It is often sufficient to repeat the query but I would like a better solution to the problem. At the moment I do not have any parameters set at the JDBC level, everything set to default. Any raccomendation?

alessandrorimoldi avatar May 14 '25 10:05 alessandrorimoldi

Hi @alessandrorimoldi - could you try setting disable_native_compression=true and seeing if you run into the same issue?

This is a client property, so adding it to the properties passed in DriverManager.getConnection(url, properties) or to the URL (jdbc:ch://localhost:8123?disable_native_compression=true) should be enough.

Paultagoras avatar May 16 '25 16:05 Paultagoras

Hi @Paultagoras, today I was able to check the error logs on the ClickHouse server: it seems that the connection simply times out.

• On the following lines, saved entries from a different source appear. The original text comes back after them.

/-- Both subscribers have joined: delivery; one has: the split. -/
theorem test_merges : (after (.mergeDelivery 0 0) (mergeS 1 1)).merges = [] ∧
    ((after (.mergeDelivery 0 0) (mergeS 1 1)).gaths.map (fun x => x.cap.map (fun c => c.data.length))) = [some 128] ∧
    ((after (.mergeDelivery 0 0) (mergeS 1 2)).merges.length) = 1 ∧
    ((after (.mergeSplit 0 0) (mergeS 1 2)).merges.map (fun m => m.closed)) = [true] ∧
    ((after (.mergeSplit 0 0) (mergeS 1 1)).merges.map (fun m => m.closed)) = [false] := by decide +kernel

theorem test_table_walk :
    let s := { mapPages (eng 0 []) 1 3 1 true true with walks := [⟨0, 1, 3⟩] }
    getF (walk s 1 3) 0 1 = 1 ∧ s.walks.find? (fun w => w.t == 0) = some ⟨0, 1, 3⟩ ∧ getF (walk (eng 0 []) 1 3) 0 1 = 0 := by decide +kernel

theorem test_stack_hot : fld (after (.stackHot 7 true) shutS) (aStack 7) 48 1 = 1 ∧
    fld (after (.stackHot 7 false) (after (.stackHot 7 true) shutS)) (aStack 7) 48 1 = 0 ∧ (after (.refresh 7) shutS).dram = [] := by
  decide +kernel

/-- A deferred row is mapped out where its context does not run, and waits where it does. -/
theorem test_row_map_out :
    let s (st : Word64) : State := { setFld (mk (served st)) (aTask 0 0) 0 8 3 with gov := { govReset with deferred := [(5, true)] } }
    rowTask (s 4) 0 5 = none ∧ (after (.rowMapOutDeferred 1) (s 4)).gov.deferred = [] ∧
    fld (after (.rowMapOutDeferred 1) (s 4)) (aRmap 0 0 0) 4 10 = 5 ∧ (after (.rowMapOutDeferred 1) (s 3)).gov.deferred = [(5, true)] := by
  decide +kernel

theorem test_cdc : partBusy (after (.cdcStall 9 22 0) shutS) 0 = true ∧ fld (after (.cdcStall 9 22 0) shutS) aCdc 16 5 = 22 ∧
    regionPart 0 = some 0 ∧ (after (.resync 9) { shutS with sup := { supReset with inputOn := true, cdcErr := [9] } }).sup.cdcErr = [] := by decide +kernel

theorem test_router_fault : (after (.routerFault 4) shutS).flash.oos = [4] ∧ ringBusy (after (.routerFault 4) shutS) 4 = true ∧
    (after (.routerFault 4) { shutS with flash := { flashReset with oos := [4] } }).resets = [] := by decide +kernel
/-! ## Owner commands -/

def ownS (op : Byte) (x : List Byte) : State := ucb 1 .owner (entry op x)

theorem test_commit : Accepts (ownS 0x1B []) .owner 0x1B (cmdOf (ownS 0x1B []) .owner) (takenOf (ownS 0x1B []) .owner) ∧
    done (ownS 0x1B []) (.commit .owner) = true := ⟨accepts_of (by decide +kernel), by decide +kernel⟩

/-- OWNER_SET is accepted; with three slots programmed it is malformed. -/
theorem test_owner_set : Accepts (ownS 0x1C []) .owner 0x1C (cmdOf (ownS 0x1C []) .owner) (takenOf (ownS 0x1C []) .owner) ∧
    fld (after (.ownerSet .owner) { ownS 0x1C [] with otp := ⟨[[], [], []], 0, 0, 0, 0, 0⟩ }) (pageA .owner + 0x38) 0 8 = stMalformed.toNat :=
  ⟨accepts_of (by decide +kernel), by decide +kernel⟩

theorem test_peer_policy : Accepts (ownS 0x1D []) .owner 0x1D (cmdOf (ownS 0x1D []) .owner) (takenOf (ownS 0x1D []) .owner) :=
  accepts_of (by decide +kernel)

theorem test_dbg_unlock : Accepts (ownS 0x1E []) .owner 0x1E (cmdOf (ownS 0x1E []) .owner) (takenOf (ownS 0x1E []) .owner) ∧
    entropyOk (ownS 0x1E []) = true := ⟨accepts_of (by decide +kernel), by decide +kernel⟩

theorem test_mod_reset : Accepts (ownS 0x1F []) .owner 0x1F (cmdOf (ownS 0x1F []) .owner) (takenOf (ownS 0x1F []) .owner) ∧
    modeOf (after (.modReset .owner) { ownS 0x1F [] with sup := { supReset with inputOn := true } }) = 0 :=
  ⟨accepts_of (by decide +kernel), by decide +kernel⟩

/-- The last partition is 19. -/
theorem test_part_reset : Accepts (ownS 0x20 [19]) .owner 0x20 (cmdOf (ownS 0x20 [19]) .owner) (takenOf (ownS 0x20 [19]) .owner) ∧
    partBusy (after (.partReset .owner) (ownS 0x20 [19])) 19 = true ∧ acceptsB (ownS 0x20 [20]) .owner 0x20 = false :=
  ⟨accepts_of (by decide +kernel), by decide +kernel, by decide +kernel⟩

def dbgE (slots : Nat) : List Byte := entry 0x21 (List.replicate 8 0 ++ [3] ++ List.replicate 7 0 ++ bytesOf 64 8 ++ bytesOf slots 4)

def dbgS (slots : Nat) : State := waits (mapPages (mk (served 1)) 1 0 1 true true) (held (.module 1) (dbgE slots))

theorem test_dbg_mode : Accepts (dbgS 4) (.module 1) 0x21 (cmdOf (dbgS 4) (.module 1)) (takenOf (dbgS 4) (.module 1)) ∧
    ctxDebug (after (.dbgMode (.module 1)) (dbgS 4)) 1 = true ∧ fld (after (.dbgMode (.module 1)) (dbgS 4)) (aHz 1) 33 1 = 1 ∧
    ctxDebug (after (.dbgMode (.module 1)) (dbgS 0)) 1 = false :=
  ⟨accepts_of (by decide +kernel), by decide +kernel, by decide +kernel, by decide +kernel⟩

/-! ## Register writes by a pair -/

/-- Pair 0 is the owner session's, pair 5 context 1's; the queue of context 1's page has 16 entries. -/
def hosts : State := mk (served 1 ++ [(aPair 0, 5), (aPair 5, 0x11), (pageA (.module 1) + 0x28, BitVec.ofNat 64 (4 + 2 ^ 63)),
  (pageA (.module 1) + 0x38, 0)])

theorem test_host_serves : serves hosts 0 = true ∧ serves hosts 5 = true ∧ serves hosts 6 = false ∧ serves hosts 63 = false ∧
    reaches hosts 5 (.module 1) = true ∧ reaches hosts 0 (.module 1) = false ∧ reaches hosts 0 .owner = true := by decide +kernel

clickhouse-server.err.log:2025.05.14 07:02:10.043072 [ 1177393 ] {9140028e-9241-46d9-ba63-0d904eb2f23d} <Error> executeQuery: Code: 209. DB::Exception: Timeout exceeded while writing to socket (172.16.0.195:11296, 30000 ms): While executing ParallelFormattingOutputFormat. (SOCKET_TIMEOUT) (version 24.8.14.39 (official build)) 

To be honest, I was already using a custom socket_timeout but in the logs the value set by me (300000ms) does not appear but another value (30000ms), as you can see above. It must be said that in front of ClickHouse cluster there is an HA balancer and behind a series of ClickHouse nodes, could it be that a specific node times out and I need to tune a different setting?

Actually I've already added other custom settings in jdbcUrl linked to timeouts/retries

private val jdbcParameters: String = List(
    "socket_timeout=300000",
    "connection_request_timeout=100000",
    "retry=10",
    "client_retry_on_failures=NoHttpResponse,ConnectTimeout,ConnectionRequestTimeout,SocketTimeout",
    "max_open_connections=30"
  ).mkString("&")

alessandrorimoldi avatar May 16 '25 21:05 alessandrorimoldi

Good day, @alessandrorimoldi ! Sorry for the delayed answer. Connection timeout or any other timeout would be reported as exception with Timeout name. Your problem looks like happens on live connection due to some disruption of it.

Is issue resolved?

chernser avatar Jun 25 '25 05:06 chernser

Hi @chernser, I haven't been able to fully resolve the issue because I think it's not something that happens under my control. So I simply implemented an automatic retry mechanism inside the code that does not allow me to avoid the exception but at least to retry the query for a sufficient number of times (as I said initially, it is an error that is difficult to replicate and simply retrying the query is enough to obtain a positive result).

alessandrorimoldi avatar Jun 25 '25 08:06 alessandrorimoldi

@alessandrorimoldi Thank you for letting us know! I will close the issue.

chernser avatar Jul 12 '25 06:07 chernser